Parma è stata un modello per il Porta a Porta, secondo voi come è stato gestito in città?

Il Porta a Porta va affrontato attraverso l’ascolto ed il confronto con i cittadini. Il Consiglio di Zona, proposto dal nostro programma elettorale, sarà costituito dai residenti e permetterà di interloquire facilmente e direttamente con l’Amministrazione.
Personalmente penso che l’attuale Amministrazione non abbia minimamente compreso le problematiche dei quartieri, sia per quanto attiene il porta a porta, che per la questione stalli blu.

Perché esprimere la preferenza per un candidato U30? Un elettore potrebbe obiettare che un nostro coetaneo non abbia sufficienti esperienze per fare politica in città?

Io credo che un consigliere comunale under 30 possa essere in grado di farsi rispettare in Consiglio Comunale e rappresentare direttamente e con forza il proprio punto di vista.

Come mai la vostra lista è sostenuta indirettamente dal PSI locale?

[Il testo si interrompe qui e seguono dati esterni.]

-- ==== Sys2Proof/Certificates/Slice0/Obligations.lean ====
section
/-! DEFINITION. The statements for the provers. `Sys2Proof.Spec` holds the rules' own tables, written
from the spec's numbers and not from the model's operations, for the statements to speak of. -/

namespace Sys2Proof.Spec

open Sys2Proof.Machine

/-- A command word of its five fields, CMD first (30_encoding.md R91). -/
def wordOf (c rsv : BitVec 4) (a t n : Byte) : CommandWord := c ++ rsv ++ a ++ t ++ n

/-- The window: nine registers from BASE_ADDR (20_memory.md R71). -/
def inWindow (p : Params) (a : Byte) : Prop := p.base.val ≤ a.toNat ∧ a.toNat ≤ p.base.val + 8

/-- An address is that of row `i` of the register table: BASE_ADDR + REG_OFFSET (10_state.md R32). -/
abbrev AtRow (p : Params) (a : Byte) (i : Fin 9) : Prop := a.toNat = p.base.val + (p.offsets[i]).val

/-- The address of INPUTS_STATE, row 0 (30_encoding.md R95). -/
def inputsStateAddr (p : Params) : Byte := BitVec.ofNat 8 (p.base.val + (p.offsets[0]).val)

/-- The tag column of the register table, by address (40_register_bank.md R120). -/
def tagAt (p : Params) (a : Byte) : Byte := if AtRow p a 0 then p.typeU16 else p.typeU8

/-- What each register of the window reads as, by address (R123, R125, R127, R129, R131 to R134, R139). -/
def valueAt (a : Byte) (s : State) : Half :=
  if AtRow s.params a 0 then s.instate
  else if AtRow s.params a 1 then s.out.zeroExtend 16
  else if AtRow s.params a 2 then s.catchCode.zeroExtend 16
  else if AtRow s.params a 3 then s.omode.zeroExtend 16
  else if AtRow s.params a 8 then s.even.zeroExtend 16
  else 0x0000#16

/-- A state with one more answer on the command port and nothing else changed. -/
def answered (r : Response) (s : State) : State := { s with responses := s.responses ++ [r] }

/-- A byte is one of CATCH_CODE (30_encoding.md R96). -/
def legalCapture (p : Params) (c : Byte) : Prop := c ∈ p.catchCodes.toList

/-- A byte is one of OMODE_CODE (30_encoding.md R97). -/
def legalOutput (p : Params) (c : Byte) : Prop := c ∈ p.omodeCodes.toList

/-- `armCfg(c)`, line by line, the codes in the order of R96 (41_capture.md R162): nine lines by default, and
the model's choice with another N_IN (log 9). -/
def arming (p : Params) (c : Byte) : List EdgeArm :=
  (List.range p.nIn).map fun i =>
    if c = p.catchCodes[1] then .both
    else if i = 0 ∧ c = p.catchCodes[2] then .rise
    else if i = 0 ∧ c = p.catchCodes[3] then .fall
    else .off

/-- DIV of a poll code, 0 for the other codes (00_scope.md R15, 41_capture.md R162). -/
def divOf (p : Params) (c : Byte) : Nat :=
  if c = p.catchCodes[4] then p.divisors[0] else if c = p.catchCodes[5] then p.divisors[1]
  else if c = p.catchCodes[6] then p.divisors[2] else if c = p.catchCodes[7] then p.divisors[3]
  else if c = p.catchCodes[8] then p.divisors[4] else 0

/-- A byte is one of the five pulse codes (30_encoding.md R97). -/
abbrev IsPulseCode (p : Params) (c : Byte) : Prop :=
  c = p.omodeCodes[3] ∨ c = p.omodeCodes[4] ∨ c = p.omodeCodes[5] ∨ c = p.omodeCodes[6] ∨
    c = p.omodeCodes[7]

/-- The interrupt group of a line (41_capture.md R164; lines above 8, which only other parameters have, are the
model's choice, log 9). -/
def groupOf (i : Nat) : Group := if i = 0 then .g0 else if 1 ≤ i ∧ i ≤ 5 then .g1 else .g2

/-- `edgeMatch` (41_capture.md R165). -/
def matches? (arm : EdgeArm) (old new : Bool) : Prop :=
  (arm = .both ∧ old ≠ new) ∨ (arm = .rise ∧ old = false ∧ new = true) ∨
  (arm = .fall ∧ old = true ∧ new = false)

/-- The gate of EDGE_G0 (41_capture.md R168). -/
def gateOpen (s : State) : Bool :=
  s.catchCode = s.params.catchCodes[1] || (s.catchCode = s.params.catchCodes[2] && s.raw.getLsbD 0) ||
  (s.catchCode = s.params.catchCodes[3] && !s.raw.getLsbD 0)

/-- The word with bits N_IN-1:0 set: 0x1FF by default (10_state.md R39), and the model's choice
with another N_IN (log 9). -/
def inputBits (p : Params) : Half := BitVec.ofNat 16 (2 ^ p.nIn - 1)

/-- The new snapshot's low N_IN bits equal INPUTS_STATE's (41_capture.md R166, R167). -/
abbrev SameInputs (s : State) : Prop :=
  mkSnapshot s.params s.raw s.strap &&& inputBits s.params = s.instate &&& inputBits s.params

/-- OUT after an accepted sample, by output mode code (42_output.md R201 to R204). -/
def outAfterSample (s : State) : BitVec 1 :=
  let code := s.params.omodeCodes
  if s.omode = code[1] then s.out ^^^ 1#1
  else if s.omode = code[2] then BitVec.ofBool (!s.raw.getLsbD 0)
  else if IsPulseCode s.params s.omode then 1#1
  else s.out

/-- TMR after an accepted sample, by output mode code (42_output.md R204, 00_scope.md R16). -/
def tmrAfterSample (s : State) : Timer :=
  let code := s.params.omodeCodes
  let us := s.params.pulseWidths
  if s.omode = code[3] then .armed us[0] else if s.omode = code[4] then .armed us[1]
  else if s.omode = code[5] then .armed us[2] else if s.omode = code[6] then .armed us[3]
  else if s.omode = code[7] then .armed us[4] else s.tmr

/-- The notification output after an accepted sample (42_output.md R220). -/
def notesAfterSample (s : State) : List Notification :=
  if s.even.getLsbD 0 then
    s.notifications ++ [⟨inputsStateAddr s.params, mkSnapshot s.params s.raw s.strap⟩]
  else s.notifications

Il PSI si è ritrovato nei nostri punti, quindi ci ha dato questo appoggio politico. Il nostro movimento comunque non corre in coalizione con altre formazioni per cui il sostegno di terze parti al nostro progetto è stato dato in base alla vicinanza con il programma elettorale.

Nel caso di ballottaggio fornirete qualche indicazione di voto?

Noi speriamo e crediamo che vinca Carina Vitulano. Se così non sarà sosterremo il candidato che sarà più vicino agli obiettivi del programma. Restiamo comunque più orientati a centrosinistra.